Once you have found the response variable, you need to set aside a sample to train your model and collect the data that you will use as input attributes for your modeling process. If you have never worked with sampling, a general rule of thumb is to set aside about 15% of the records for the training sample and the rest for validation. As far as the data is concerned, you don't need to worry about knowing in advance which data will be relevant. All modern modeling tools offer mechanisms for feature selection , so focus on getting as much input data as possible and let the tool filter out the ones that are really relevant.
This is when BigDataCorp comes in, when collecting data to build models. After receiving a sample, we enrich the data and return the attributes to feed your modeling tool. For this sample, it is important that you separate, in addition to the person or company identifier, the reference date of the operation, that is, when you analyzed that proposal. With this, we can return the data as it was on that date. This is essential, because today's information may be very different from what it was in the past, producing completely different results.
Once we receive the sample, we enrich it and return the data. From there, you can operate on the data in your own model building environment, with the tool(s) of your choice, and evaluate which of the data we provide adds the most value to your decision.
Results and challenges
The results are obviously diverse and vary according to the nature of each client, but in general we have seen consistent gains in our clients' models when they combine our alternative data with the traditional information they are already using. This gain can happen in KS, where we have seen gains of 2 to 20 points in different clients, or in cost, maintaining a similar result, but with attributes that cost much less than traditional data.
In the case of models built solely with our data, we know that it is possible to achieve results that are as good as, or even better than, the off-the-shelf models offered by credit bureaus. The great advantage we bring in this case is a huge cost reduction for customers.

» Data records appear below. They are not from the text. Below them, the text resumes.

-- ==== Sys2Proof/Certificates/Slice0/Obligations.lean ====
section
/-! DEFINITION. Certificates/Slice0/Obligations.lean: the statements about the CORE, from the numbered rules of spec/. In
a statement about `exec` the state is the one the instruction executes in: its `PC` is already `pc0 + 2` (R12, R102).
`KeepsBut parts s t` says that everything but the parts named is as before, every byte of memory included;
`KeepsRegsBut regs s t` says it of every register but those named. A title or docstring names the decision or the log
entry a statement rests on where the source itself does not settle the point. -/

open Sys2Proof Sys2Proof.Machine

/-! ## Encoding (30_encoding.md). The bit patterns are D3 (log entry 7), `ANNN` is D4 (log entry 8), strict matching is D5
(log entry 9). -/

/-- Decode of the encoding of a well-formed instruction is that instruction, every operand at every value (R88, R92; the
patterns are D3, log entry 7). -/
def Obligations.DecodeEncodeRoundTrip : Prop := ∀ i : Instr, i.wellFormed = true → decode (encode i) = .insn i

/-- Each legal word has one meaning: the encoding of what it decodes to is the word itself, and what it decodes to exists
(R88, R92; the patterns are D3, log entry 7). So the word in a fault record (log entry 28) is the fetched word. -/
def Obligations.EncodeDecodeRoundTrip : Prop :=
  ∀ (w : Word) (i : Instr), decode w = .insn i → encode i = w ∧ i.wellFormed = true

/-- A word decodes to an instruction exactly when it matches that instruction's row of the opcode table, so no word
matches two rows; a word that matches no row is unknown (R88, R89; the patterns are D3, log entry 7). -/
def Obligations.DecodeFollowsOpcodeTable : Prop :=
  ∀ w : Word,
    (∀ i, decode w = .insn i → ∃ row, opcodeTable[i.rowIndex]? = some row ∧ row.matches w = true) ∧
    (∀ (k : Nat) (row : OpcodeRow), opcodeTable[k]? = some row → row.matches w = true →
      ∃ i, decode w = .insn i ∧ i.rowIndex = k) ∧
    ((∀ row ∈ opcodeTable, row.matches w = false) → decode w = .unknown w)

/-- The illegal words are exactly those R89 lists, and decoding names the word (R85-R87, R89; strict matching is D5, log
entry 9; the patterns are D3, log entry 7). -/
def Obligations.IllegalWordsAreExactlyThese : Prop :=
  (∀ w w' : Word, decode w = .unknown w' → w' = w) ∧
  ∀ w : Word, decode w = .unknown w ↔
    (fieldOp w = 0x0#4 ∧ w ≠ 0x00E0#16 ∧ w ≠ 0x00EE#16) ∨
    (fieldOp w = 0x5#4 ∧ fieldN w ≠ 0x0#4) ∨
    (fieldOp w = 0x8#4 ∧ fieldN w ∈ [0x8#4, 0x9#4, 0xA#4, 0xB#4, 0xC#4, 0xD#4, 0xF#4]) ∨
    (fieldOp w = 0x9#4 ∧ fieldN w ≠ 0x0#4) ∨
    (fieldOp w = 0xE#4 ∧ fieldKk w ∉ [0x9E#8, 0xA1#8]) ∨
    (fieldOp w = 0xF#4 ∧
      fieldKk w ∉ [0x07#8, 0x0A#8, 0x15#8, 0x18#8, 0x1E#8, 0x29#8, 0x33#8, 0x55#8, 0x65#8])

/-- Words written out in the spec's rules and vectors decode to the instructions they stand for (R88; the patterns are D3,
log entry 7; that 0xA300 is an instruction is D4, log entry 8), and the words 0x0123 and 0xE0FF are unknown (R89; that they
are illegal is D5, log entry 9). -/
def Obligations.WrittenOutWordsDecode : Prop :=
  decode 0x00E0 = .insn .cls ∧ decode 0x00EE = .insn .ret ∧ decode 0x1234 = .insn (.jp 0x234) ∧
  decode 0x3342 = .insn (.seImm 3 0x42) ∧ decode 0x6A2B = .insn (.ldImm 10 0x2B) ∧
  decode 0x8124 = .insn (.addReg 1 2) ∧ decode 0x810E = .insn (.shl 1 0) ∧ decode 0xA300 = .insn (.ldI 0x300) ∧
  decode 0xD125 = .insn (.drw 1 2 5) ∧ decode 0xE59E = .insn (.skp 5) ∧ decode 0xF20A = .insn (.ldVxKey 2) ∧
  decode 0xF265 = .insn (.load 2) ∧ decode 0x0123 = .unknown 0x0123 ∧ decode 0xE0FF = .unknown 0xE0FF

/-- The parameter `HAS_ANNN` of D4 (log entry 8) decides the words `0xANNN` and no other word. -/
def Obligations.HasAnnnDecidesOnlyAnnn : Prop :=
  ∀ w : Word,
    (w &&& 0xF000#16 = 0xA000#16 →
      decodeWith true w = .insn (.ldI (fieldNnn w)) ∧ decodeWith false w = .unknown w) ∧
    (w &&& 0xF000#16 ≠ 0xA000#16 → decodeWith false w = decodeWith true w)

/-! ## The single step (40_step.md) -/

/-- A step that is admitted and whose two bytes at `PC` decode to an instruction is `exec` of that instruction on the
state with `PC + 2` and `PHASE = Stepping`, and then, if it did not fault, one decay of `DT` (R101-R107). -/
def Obligations.StepRunsDecodedInstruction : Prop :=
  ∀ (s : State) (hi lo : Byte) (i : Instr), s.admitted →
    s.memRead s.pc.toNat = some hi → s.memRead (s.pc.toNat + 1) = some lo → decode (wordOfBytes hi lo) = .insn i →
    step s =
      match exec i { s with pc := s.pc + 2, phase := .stepping } with
      | .next t => .next { t with dt := if t.dt = 0 then 0 else t.dt - 1 }
      | .fault r => .fault r
      | .refused r => .refused r

/-- A fetch that passes the end of memory faults at its first byte outside, without a word in the record (R101, R237; the
fault is D11, log entry 10). -/
def Obligations.FetchOutsideMemoryFaults : Prop :=
  ∀ s : State, s.admitted →
    (4096 ≤ s.pc.toNat → step s = .fault (.memoryOutOfBounds s.pc.toNat s.pc none)) ∧
    (s.pc.toNat = 4095 → step s = .fault (.memoryOutOfBounds 4096 s.pc none))

/-- A fetched word that matches no row faults, and the record holds the word and `pc0` (R103, R232). -/
def Obligations.UnknownWordFaults : Prop :=
  ∀ (s : State) (hi lo : Byte), s.admitted →
    s.memRead s.pc.toNat = some hi → s.memRead (s.pc.toNat + 1) = some lo →
    (∀ i, decode (wordOfBytes hi lo) ≠ .insn i) →
    step s = .fault (.unknownInstruction (wordOfBytes hi lo) s.pc)
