-- ==== Sys2Proof/Laws/Exec.lean ====
section
/-! SUPPORT. Laws/Exec.lean: what execution can do to memory, PC and the stack, once for all instructions (10_state.md
R47, 40_step.md R104). -/

namespace Sys2Proof.Machine

/-- Execution reaches the state by updates that keep memory, or by one block store at `I` (R60, R214, R215). -/
theorem exec_mem {i : Instr} {s t : State} (h : exec i s = .next t) :
    t.mem = s.mem ∨ ∃ bs, writeBlock s.mem s.i.toNat bs = .ok t.mem := by
  have flagged : ∀ (x : Reg) (named : Bool) (result flag : Byte),
      (.next (s.writeFlagged x named result flag) : Host.Outcome State Fault Refusal) = .next t → t.mem = s.mem := by
    intro x named result flag h
    obtain ⟨vs, hv⟩ := State.writeFlagged_frame s x named result flag
    rw [hv] at h; cases h; rfl
  cases i <;> simp only [exec] at h
  case addReg => exact .inl (flagged _ _ _ _ h)
  case subReg => exact .inl (flagged _ _ _ _ h)
  case subnReg => exact .inl (flagged _ _ _ _ h)
  case shr => exact .inl (flagged _ _ _ _ h)
  case shl => exact .inl (flagged _ _ _ _ h)
  case ret =>
    left
    unfold execRet State.pop at h
    by_cases h0 : 0 < s.sp.val
    · rw [dif_pos h0] at h; cases h; rfl
    · rw [dif_neg h0] at h; cases h
  case call =>
    left
    unfold execCall State.push at h
    by_cases h0 : s.sp.val < 16
    · rw [dif_pos h0] at h; cases h; rfl
    · rw [dif_neg h0] at h; cases h
  case drw => unfold execDrw raise at h; left; split at h <;> cases h; rfl
  case skp => unfold execSkp raise at h; left; split at h <;> cases h; simp
  case sknp => unfold execSknp raise at h; left; split at h <;> cases h; simp
  case ldVxKey => unfold execLdVxKey at h; left; split at h <;> cases h <;> rfl
  case addIVx => simp only [execAddIVx, raise] at h; left; split at h <;> cases h; rfl
  case ldBVx =>
    unfold execLdBVx raise at h
    cases hw : writeBlock s.mem s.i.toNat (bcdDigits (s.getV _)) with
    | error a => rw [hw] at h; cases h
    | ok m => rw [hw] at h; cases h; exact .inr ⟨_, hw⟩
  case dump =>
    unfold execDump raise at h
    cases hw : writeBlock s.mem s.i.toNat (s.regBlock _) with
    | error a => rw [hw] at h; cases h
    | ok m => rw [hw] at h; cases h; exact .inr ⟨_, hw⟩
  case load => unfold execLoad raise at h; left; split at h <;> cases h; rfl
  all_goals left; cases h; first | rfl | exact State.skipIf_mem _ _

/-- Where execution can leave `PC` (R47, R128): where it was, a skip ahead, the wait-for-key roll back, an absolute
target, a target with offset, or a popped stack cell. -/
theorem exec_pc {i : Instr} {s t : State} (h : exec i s = .next t) :
    t.pc = s.pc ∨ t.pc = s.pc + 2 ∨ t.pc = s.pc - 2 ∨ (∃ nnn : Addr12, t.pc = nnn.zeroExtend 16) ∨
    (∃ (nnn : Addr12) (b : Byte), t.pc = nnn.zeroExtend 16 + b.zeroExtend 16) ∨
    (∃ k : Fin 16, t.pc = s.stack[k.val]) := by
  have skip : ∀ c, (s.skipIf c).pc = s.pc ∨ (s.skipIf c).pc = s.pc + 2 := by
    intro c; cases c
    · exact .inl rfl
    · exact .inr rfl
  have flagged : ∀ (x : Reg) (named : Bool) (result flag : Byte),
      (.next (s.writeFlagged x named result flag) : Host.Outcome State Fault Refusal) = .next t → t.pc = s.pc := by
    intro x named result flag h
    obtain ⟨vs, hv⟩ := State.writeFlagged_frame s x named result flag
    rw [hv] at h; cases h; rfl
  cases i <;> simp only [exec] at h
  case addReg => exact .inl (flagged _ _ _ _ h)
  case subReg => exact .inl (flagged _ _ _ _ h)
  case subnReg => exact .inl (flagged _ _ _ _ h)
  case shr => exact .inl (flagged _ _ _ _ h)
  case shl => exact .inl (flagged _ _ _ _ h)
  case ret =>
    right; right; right; right; right
    unfold execRet State.pop at h
    by_cases h0 : 0 < s.sp.val
    · rw [dif_pos h0] at h; cases h; exact ⟨⟨s.sp.val - 1, by omega⟩, rfl⟩
    · rw [dif_neg h0] at h; cases h
  case call =>
    unfold execCall State.push at h
    by_cases h0 : s.sp.val < 16
    · rw [dif_pos h0] at h; cases h; exact .inr (.inr (.inr (.inl ⟨_, rfl⟩)))
    · rw [dif_neg h0] at h; cases h
  case jp => cases h; exact .inr (.inr (.inr (.inl ⟨_, rfl⟩)))
  case jpV0 => cases h; exact .inr (.inr (.inr (.inr (.inl ⟨_, _, rfl⟩))))
  case seImm => cases h; exact (skip _).imp_right .inl
  case sneImm => cases h; exact (skip _).imp_right .inl
  case seReg => cases h; exact (skip _).imp_right .inl
  case sneReg => cases h; exact (skip _).imp_right .inl
  case drw => unfold execDrw raise at h; left; split at h <;> cases h; rfl
  case skp => unfold execSkp raise at h; split at h <;> cases h; exact (skip _).imp_right .inl
  case sknp => unfold execSknp raise at h; split at h <;> cases h; exact (skip _).imp_right .inl
  case ldVxKey =>
    unfold execLdVxKey at h
    split at h <;> cases h
    · exact .inl rfl
    · exact .inr (.inr (.inl rfl))
  case addIVx => simp only [execAddIVx, raise] at h; left; split at h <;> cases h; rfl
  case ldBVx => unfold execLdBVx raise at h; left; split at h <;> cases h; rfl
  case dump => unfold execDump raise at h; left; split at h <;> cases h; rfl
  case load => unfold execLoad raise at h; left; split at h <;> cases h; rfl
  all_goals left; cases h; rfl

/-- What execution can do to the stack cells: nothing, or store `PC` in one of them (R34). -/
theorem exec_stack {i : Instr} {s t : State} (h : exec i s = .next t) :
    t.stack = s.stack ∨ ∃ k : Fin 16, ∀ j : Fin 16, t.stack[j.val] = if j = k then s.pc else s.stack[j.val] := by
  have flagged : ∀ (x : Reg) (named : Bool) (result flag : Byte),
      (.next (s.writeFlagged x named result flag) : Host.Outcome State Fault Refusal) = .next t → t.stack = s.stack := by
    intro x named result flag h
    obtain ⟨vs, hv⟩ := State.writeFlagged_frame s x named result flag
    rw [hv] at h; cases h; rfl
  cases i <;> simp only [exec] at h
  case addReg => exact .inl (flagged _ _ _ _ h)
  case subReg => exact .inl (flagged _ _ _ _ h)
  case subnReg => exact .inl (flagged _ _ _ _ h)
  case shr => exact .inl (flagged _ _ _ _ h)
  case shl => exact .inl (flagged _ _ _ _ h)
  case ret =>
    left
    unfold execRet State.pop at h
    by_cases h0 : 0 < s.sp.val
    · rw [dif_pos h0] at h; cases h; rfl
    · rw [dif_neg h0] at h; cases h
  case call =>
    right
    by_cases h0 : s.sp.val < 16
    · obtain ⟨u, h1, -, h3, -⟩ := (State.push_eq s s.pc).1 h0
      simp only [execCall, h1] at h
      cases h
      refine ⟨⟨s.sp.val, h0⟩, fun j => ?_⟩
      simp only [State.jumpTo_stack, h3 j, Fin.ext_iff]
    · rw [execCall, (State.push_eq s s.pc).2 (by omega)] at h; cases h
  case drw => unfold execDrw raise at h; left; split at h <;> cases h; rfl
  case skp => unfold execSkp raise at h; left; split at h <;> cases h; simp
  case sknp => unfold execSknp raise at h; left; split at h <;> cases h; simp
  case ldVxKey => unfold execLdVxKey at h; left; split at h <;> cases h <;> rfl
  case addIVx => simp only [execAddIVx, raise] at h; left; split at h <;> cases h; rfl
  case ldBVx => unfold execLdBVx raise at h; left; split at h <;> cases h; rfl
  case dump => unfold execDump raise at h; left; split at h <;> cases h; rfl
  case load => unfold execLoad raise at h; left; split at h <;> cases h; rfl
  all_goals left; cases h; first | rfl | exact State.skipIf_stack _ _

end Sys2Proof.Machine
end

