/-- The cases are the arms of the map by opcode group, in the order of R84. -/
theorem decodeWith_accountsFor (hasAnnn : Bool) (w : Word) : (decodeWith hasAnnn w).AccountsFor hasAnnn w := by
  unfold decodeWith
  split
  case h_1 => exact decodeGroup0_accountsFor hasAnnn w
  case h_2 | h_3 | h_12 => exact ⟨formatNnn_eq_self ‹_›, rfl⟩
  case h_4 | h_5 | h_7 | h_8 | h_13 => exact ⟨formatXkk_eq_self ‹_›, rfl⟩
  case h_6 | h_10 =>
    split
    · exact ⟨formatXyn_sub_eq_self ‹_› ‹_›, rfl⟩
    · rfl
  case h_9 => exact decodeGroup8_accountsFor ‹_›
  case h_11 =>
    split
    · exact ⟨formatNnn_eq_self ‹_›, ‹_›⟩
    · rfl
  case h_14 => exact ⟨formatXyn_eq_self ‹_›, rfl⟩
  case h_15 => exact decodeGroupE_accountsFor ‹_›
  case h_16 =>
    simp only [imp_false] at *
    exact decodeGroupF_accountsFor (by bv_omega)

/-- Decoding and encoding are inverse to each other (R88, R92). -/
theorem decodeWith_eq_insn_iff {hasAnnn : Bool} {w : Word} {i : Instr} :
    decodeWith hasAnnn w = .insn i ↔ encode i = w ∧ i.wellFormedWith hasAnnn = true := by
  constructor
  · intro h
    have haccounts := decodeWith_accountsFor hasAnnn w
    rwa [h] at haccounts
  · rintro ⟨rfl, hi⟩
    exact decodeWith_encode hi

/-- Under the default of `HAS_ANNN`, every instruction exists (D4). -/
theorem Instr.wellFormed_eq_true (i : Instr) : i.wellFormed = true := by cases i <;> rfl

theorem decode_eq_insn_iff {w : Word} {i : Instr} : decode w = .insn i ↔ encode i = w ∧ i.wellFormed = true :=
  decodeWith_eq_insn_iff

/-- A word that decodes to no instruction is named as it is (R103). -/
theorem eq_of_decode_eq_unknown {w w' : Word} (h : decode w = .unknown w') : w' = w := by
  have haccounts := decodeWith_accountsFor Config.hasAnnn w
  rwa [← decode, h] at haccounts

/-! ## The illegal words (R85-R87, R89) -/

theorem decodeGroup0_eq_unknown_iff (w : Word) :
    decodeGroup0 w = .unknown w ↔ w ≠ 0x00E0#16 ∧ w ≠ 0x00EE#16 := by
  unfold decodeGroup0
  split
  · simp [*]
  · split <;> simp [*]

theorem decodeGroup8_eq_unknown_iff (w : Word) :
    decodeGroup8 w = .unknown w ↔ fieldN w ∈ [0x8#4, 0x9#4, 0xA#4, 0xB#4, 0xC#4, 0xD#4, 0xF#4] := by
  unfold decodeGroup8
  split
  case h_10 =>
    simp only [imp_false] at *
    simp only [List.mem_cons, List.not_mem_nil, or_false, true_iff]
    bv_omega
  all_goals simp [*]

theorem decodeGroupE_eq_unknown_iff (w : Word) :
    decodeGroupE w = .unknown w ↔ fieldKk w ∉ [0x9E#8, 0xA1#8] := by
  unfold decodeGroupE
  split
  case h_3 =>
    simp only [imp_false] at *
    simp [*]
  all_goals simp [*]

theorem decodeGroupF_eq_unknown_iff (w : Word) :
    decodeGroupF w = .unknown w ↔
      fieldKk w ∉ [0x07#8, 0x0A#8, 0x15#8, 0x18#8, 0x1E#8, 0x29#8, 0x33#8, 0x55#8, 0x65#8] := by
  unfold decodeGroupF
  split
  case h_10 =>
    simp only [imp_false] at *
    simp [*]
  all_goals simp [*]

/-- Under the default of `HAS_ANNN`, the groups with illegal words are 0, 5, 8, 9, E and F (R84, R89, D4). -/
theorem decode_eq_unknown_iff (w : Word) :
    decode w = .unknown w ↔
      (fieldOp w = 0x0#4 ∧ decodeGroup0 w = .unknown w) ∨ (fieldOp w = 0x5#4 ∧ fieldN w ≠ 0x0#4) ∨
      (fieldOp w = 0x8#4 ∧ decodeGroup8 w = .unknown w) ∨ (fieldOp w = 0x9#4 ∧ fieldN w ≠ 0x0#4) ∨
      (fieldOp w = 0xE#4 ∧ decodeGroupE w = .unknown w) ∨ (fieldOp w = 0xF#4 ∧ decodeGroupF w = .unknown w) := by
  unfold decode decodeWith
  split
  case h_16 =>
    simp only [imp_false] at *
    have hop : fieldOp w = 0xF#4 := by bv_omega
    simp [hop]
  case h_11 => simp [*, Config.hasAnnn]
  all_goals simp [*]

/-! ## The opcode table (R88) -/

@[simp] theorem fieldOp_and (w m : Word) : fieldOp (w &&& m) = fieldOp w &&& fieldOp m := BitVec.extractLsb'_and

@[simp] theorem fieldN_and (w m : Word) : fieldN (w &&& m) = fieldN w &&& fieldN m := BitVec.extractLsb'_and

@[simp] theorem fieldKk_and (w m : Word) : fieldKk (w &&& m) = fieldKk w &&& fieldKk m := BitVec.extractLsb'_and

/-! A mask that has every bit of a field fixes the field. -/

theorem fieldOp_eq_of_and_eq {w m v : Word} (h : w &&& m = v) (hm : fieldOp m = BitVec.allOnes 4) :
    fieldOp w = fieldOp v := by
  rw [← h, fieldOp_and, hm, BitVec.and_allOnes]

theorem fieldN_eq_of_and_eq {w m v : Word} (h : w &&& m = v) (hm : fieldN m = BitVec.allOnes 4) :
    fieldN w = fieldN v := by
  rw [← h, fieldN_and, hm, BitVec.and_allOnes]
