-- ==== Sys2Proof/Word.lean ====
section
/-! DEFINITION. The word types of the PotaDOS core (spec/00_scope.md R7, R9, R10). -/

namespace Sys2Proof

/-- A 16-bit value: a register, a RAM cell, a data or program address (R7, R10). -/
abbrev Word := BitVec 16

/-- A 22-bit instruction word (R80). -/
abbrev InstrWord := BitVec 22

/-- A register index 0 to 15 (R20, R100). -/
abbrev RegIdx := Fin 16

end Sys2Proof
end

Regardless of the results achieved, the challenges faced by clients in the process of modeling with alternative data are always the same. First, there is a difficulty in processing the information itself. The great advantage of the information we present is its complexity, the number of attributes related to each record and, in some cases, the multiple records associated with each individual entity. All this volume of data usually needs to be pre-processed to generate more structured attributes that can be placed directly into the models, which can be a challenge for those who are not experienced with this type of work.
The second major challenge is related to coverage. Alternative data, by definition, speaks of characteristics that traditional data does not cover. Some of this data can have a huge impact on models, but because it has low coverage, it ends up being discarded. Imagine, for example, knowing which college a person attended . Obviously, this attribute has great predictive power when we talk about financial capacity, but it only exists for a small percentage of the population. If your modeling process is not prepared to work with low-coverage attributes, it ends up being discarded.